Does AI add to or remove cargo culting in tech?

Posted by GolangLinuxGuru1979@reddit | ExperiencedDevs | View on Reddit | 26 comments

The tech industry is full of cargo culting . If Google does leetcode, then everyone should do leetcode. One company does agile, we all should do agile. Even at a technical and architectural level. OOD? Everyone should do it. DDD? Yep, if you’re not doing DDD then your architecture is a mess.

I see this as the Tech Guru industry. A top down mandate about how you should work, and how you should think. It has some use, but overall it’s mostly an industry. The effects is that you can build brands, sell books, sell workshops and get conference appearances based on these “insights”.

So does AI change this? We certainly see something like this taking form. We have spec driven development. But I think it runs into a fundamental issue

No one can say they’re an AI Guru yet. The big thing about OOP is that it has existed for decades, it certainly looked like a clear evolution of modern software, and the first people to push thought leadership around it were industry veterans.

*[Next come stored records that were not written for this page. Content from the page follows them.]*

-- ==== Sys2Proof/Machine/ConfigLoad.lean ====
section
/-!
DEFINITION. Configuration load (16_object_dictionary.md R789 to R794; 18_boot_identity_life.md R824, R828, R836).
-/

namespace Sys2Proof.Machine

/-- A_STATE and B_STATE of a copy that fails R792. -/
def csERASED : Nat := 1
def csFORMAT : Nat := 2
def csCHECK : Nat := 3
def csDEVICE : Nat := 4
def csRECORD : Nat := 5
def csREJECTED : Nat := 6

/-- A copy whose header, check word and DEVICE hold. -/
structure CfgCopy where
  which  : Nat
  gen    : Nat
  device : List Byte
  image  : List Byte
  count  : Nat
  deriving DecidableEq, Repr

/-- Read a copy from board flash and check it up to DEVICE. -/
def State.readCopy (s : State) (env : Env) (copy : Nat) : Nat × Option CfgCopy :=
  let h := envRead env .flash (cfgBase copy) 64
  let b := slice h.data 0 64
  let len := leAt b 0x10 4
  if h.err || leAt b 0 4 = 0xFFFFFFFF then (csERASED, none)
  else if leAt b 0 4 ≠ 0x4643584A || leAt b 4 2 ≠ 3 || len % 4 ≠ 0 || 262076 < len || leAt b 6 2 ≠ 0 || leAt b 0x14 4 ≠ 0 ||
      leNat (slice b 0x30 16) ≠ 0 then (csFORMAT, none)
  else
    let r := envRead env .flash (cfgBase copy) (64 + len + 4)
    let all := slice r.data 0 (64 + len + 4)
    let device := slice b 0x20 16
    if r.err || crc32c (slice all 0 (64 + len)) ≠ leAt all (64 + len) 4 then (csCHECK, none)
    else if leNat device ≠ 0 && !(s.flag F.BOOT_STATUS_ID_VALID && device == slice idDigest 0 16) then (csDEVICE, none)
    else (csNOT_TRIED, some ⟨copy, leAt b 8 4, device, all, leAt b 0xC 4⟩)

/-- A record of the image (R791). -/
structure CfgRec where
  idx  : Nat
  sub  : Nat
  type : Nat
  val  : List Byte

/-- The records, as far as they can be read: the count that the header gives must fill them exactly, and reserved bytes and padding are 0
(R13). -/
def cfgRecs : Nat → List Byte → List (Option CfgRec)
  | 0, b => if b.isEmpty then [] else [none]
  | n + 1, b =>
    let len := leAt b 4 2
    let room := roundUp len 4
    if b.length < 8 + room || leAt b 6 2 ≠ 0 || leNat (slice b (8 + len) (room - len)) ≠ 0 then [none]
    else some ⟨leAt b 0 2, leAt b 2 1, leAt b 3 1, slice b 8 len⟩ :: cfgRecs n (b.drop (8 + room))

/-- A record names an entry with PERSIST or LOAD set, with its type and length (R792). -/
def CfgRec.valid (r : CfgRec) : Bool :=
  match kindOf r.idx r.sub with
  | none => false
  | some k =>
    r.type == k.type && r.val.length == k.len &&
      match regOfObject r.idx r.sub with
      | some x => x.1.persist || x.1.loadOnly
      | none => r.idx == 0x1102 && r.sub != 0

/-- The group and instance that a record's entry is a member of. -/
def CfgRec.group (r : CfgRec) : Option (Group × Nat) :=
  match regOfObject r.idx r.sub with
  | some x => x.1.group.map fun g => (g, g.instOf x.1 x.2)
  | none => if r.idx = 0x1102 then some (.anchor, 0) else none

/-- Apply the records in order (R793): the first that fails. -/
def State.applyRecs (s : State) : Nat → List (Option CfgRec) → State × Option Nat
  | _, [] => (s, none)
  | n, none :: _ => (s, some n)
  | n, some r :: l =>
    if !r.valid then (s, some n)
    else
      let q := s.entrySet .load r.idx r.sub r.type r.val []
      if q.2 ≠ stOK then (q.1, some n) else q.1.applyRecs (n + 1) l

/-- Commit groups in order; each takes effect at once, the credits of a port at its next NEGOTIATE. Answers whether all were
accepted. -/
def State.commitAll (s : State) : List (Group × Nat) → State × Bool
  | [] => (s, true)
  | (g, k) :: l =>
    let s := s.commitGo g k []
    if s.flag g.busyFld k then (s.commitApply g k).commitAll l
    else if s.fld g.resultFld k = 0 then s.commitAll l else (s, false)

/-- The groups that records name, in ascending order of commit entry address (R793). -/
def groupsOf (l : List CfgRec) : List (Group × Nat) :=
  let keyed := l.foldl (fun (m : Sparse (Option (Group × Nat))) r =>
    match r.group with
    | some (g, k) => let e := g.entry.object k; sput none (e.1 * 256 + e.2) (some (g, k)) m
    | none => m) []
  keyed.filterMap (·.2)

/-- Every entry of the image at its reset value (R793, R794). -/
def State.resetConfig (s : State) : State :=
  let s := (Reg.all.filter fun r => r.persist || r.loadOnly).foldl (fun s r =>
    s.each r.count fun s k => if s.rd r k = r.resetVal k && s.rdStaged r k = r.resetVal k then s else s.resetReg r k) s
  { s with mg := { s.mg with anchors := [], anchorsStaged := [], anchorSnap := none } }

/-- Try a copy: the loaded state, or the state code and first failing record with the refusals reported. -/
def State.tryCopy (s : State) (c : CfgCopy) : State × Option (Nat × Nat) :=
  let recs := cfgRecs c.count (slice c.image 64 (c.image.length - 68))
  match s.applyRecs 0 recs with
  | (t, some n) => (t, some (csRECORD, n))
  | (t, none) =>
    match t.commitAll (groupsOf (recs.filterMap id)) with
    | (u, true) => (u, none)
    | (u, false) => (u, some (csREJECTED, recs.length))

/-- Which of two copies is tried first: the higher GENERATION by serial arithmetic, A where they are equal (R792). -/
def cfgOrder (a b : Option CfgCopy) : List CfgCopy :=
  match a, b with
  | some a, some b =>
    let d := (b.gen + 2 ^ 32 - a.gen) % 2 ^ 32
    if 1 ≤ d && d < 2 ^ 31 then [b, a] else [a, b]
  | some a, none => [a]
  | none, some b => [b]
  | none, none => []

/-- Try copies in order: the state, and the copy used. -/
def State.tryCopies (s : State) : List CfgCopy → State × Option CfgCopy
  | [] => (s, none)
  | c :: l =>
    match s.tryCopy c with
    | (t, none) => (t.setFld (copyState c.which) csVALID, some c)
    | (t, some (code, n)) =>
      let s := (s.copyRegs t [.MGT_REFUSE_CNT, .MGT_REFUSE_LAST]).resetConfig
      let s := (s.setFld (copyState c.which) code).setFld F.MGT_CFG_STATUS_FAIL_RECORD (min n (2 ^ 20 - 1))
      s.tryCopies l

/-- The configuration is in force: both halves' MEAS2, the vector split, boot_done, and the stages (R595, R824, R828, R836). -/
def State.configDone (s : State) (digest : List Byte) : State :=
  let s := (s.extend .east 2 digest).extend .west 2 digest
  let s : State := { s with vecLocked := true, boot := { s.boot with done := true } }
  let s := (s.setFld F.BOOT_STATUS_BOOT_MS (min 65535 (s.time / 1000000))).emit (.pin "boot_done" true)
  let s := if s.bootStage .east = sgCONFIG then s.enterRunning .east else s
  if s.bootStage .west = sgCONFIG then s.enterRunning .west else s

/-- May configuration load run: both halves have finished SERDES, or one is FAILED, and the lease holder is one that finished. -/
def State.configReady (s : State) : Bool :=
  let ok := fun (h : Half) => s.bootStage h == sgCONFIG || s.bootStage h == sgFAILED
  ok .east && ok .west && !s.boot.done && s.holder.any fun h => s.bootStage h == sgCONFIG

/-- CONFIG_LOAD (R792 to R794). -/
def execConfigLoad (env : Env) (s : State) : Out :=
  .next <| s.clocked <|
    if !s.configReady then s
    else
      let a := s.readCopy env 0
      let b := s.readCopy env 1
      let s := (s.setFld F.MGT_CFG_STATUS_A_STATE a.1).setFld F.MGT_CFG_STATUS_B_STATE b.1
      let s := s.setFlag F.MGT_CFG_STATUS_DEFAULTED false
      match s.tryCopies (cfgOrder a.2 b.2) with
      | (s, some c) =>
        let s : State := { s with mg := { s.mg with cfgUsed := some (c.which, c.gen, c.device) } }
        let s := (s.setFld F.MGT_CFG_STATUS_GENERATION c.gen).setFld F.MGT_CFG_STATUS_SOURCE c.which
        s.configDone (sha3 c.image)
      | (s, none) =>
        let s : State := { s.resetConfig with mg := { s.resetConfig.mg with cfgUsed := none } }
        let s := (s.setFld F.MGT_CFG_STATUS_SOURCE 2).setFlag F.MGT_CFG_STATUS_DEFAULTED true
        (s.record { cls := ecMGT, event := 1 }).configDone (leBytes 64 0)

end Sys2Proof.Machine
end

You could assume they had scars

But with AI no one has serious maintained an AI generated code base for several years. Especially not code bases that have real customer impact and regulatory standards to uphold . Where mistakes can get your company fined or sued. Or where mistakes cost millions in damage to your company.

So is there even an opportunity for cargo culting? I want to make the distinction between cargo culting if and FOMO. Industry are definitely in the FOMO stage of AI. But cargo culting meanings you’re trying to solve a specific problem, and there is a top down solution or “industry wide best practice” to solve it. Agile being a great example.

Do you believe AI enhance or reduce the effect in tech? It so why?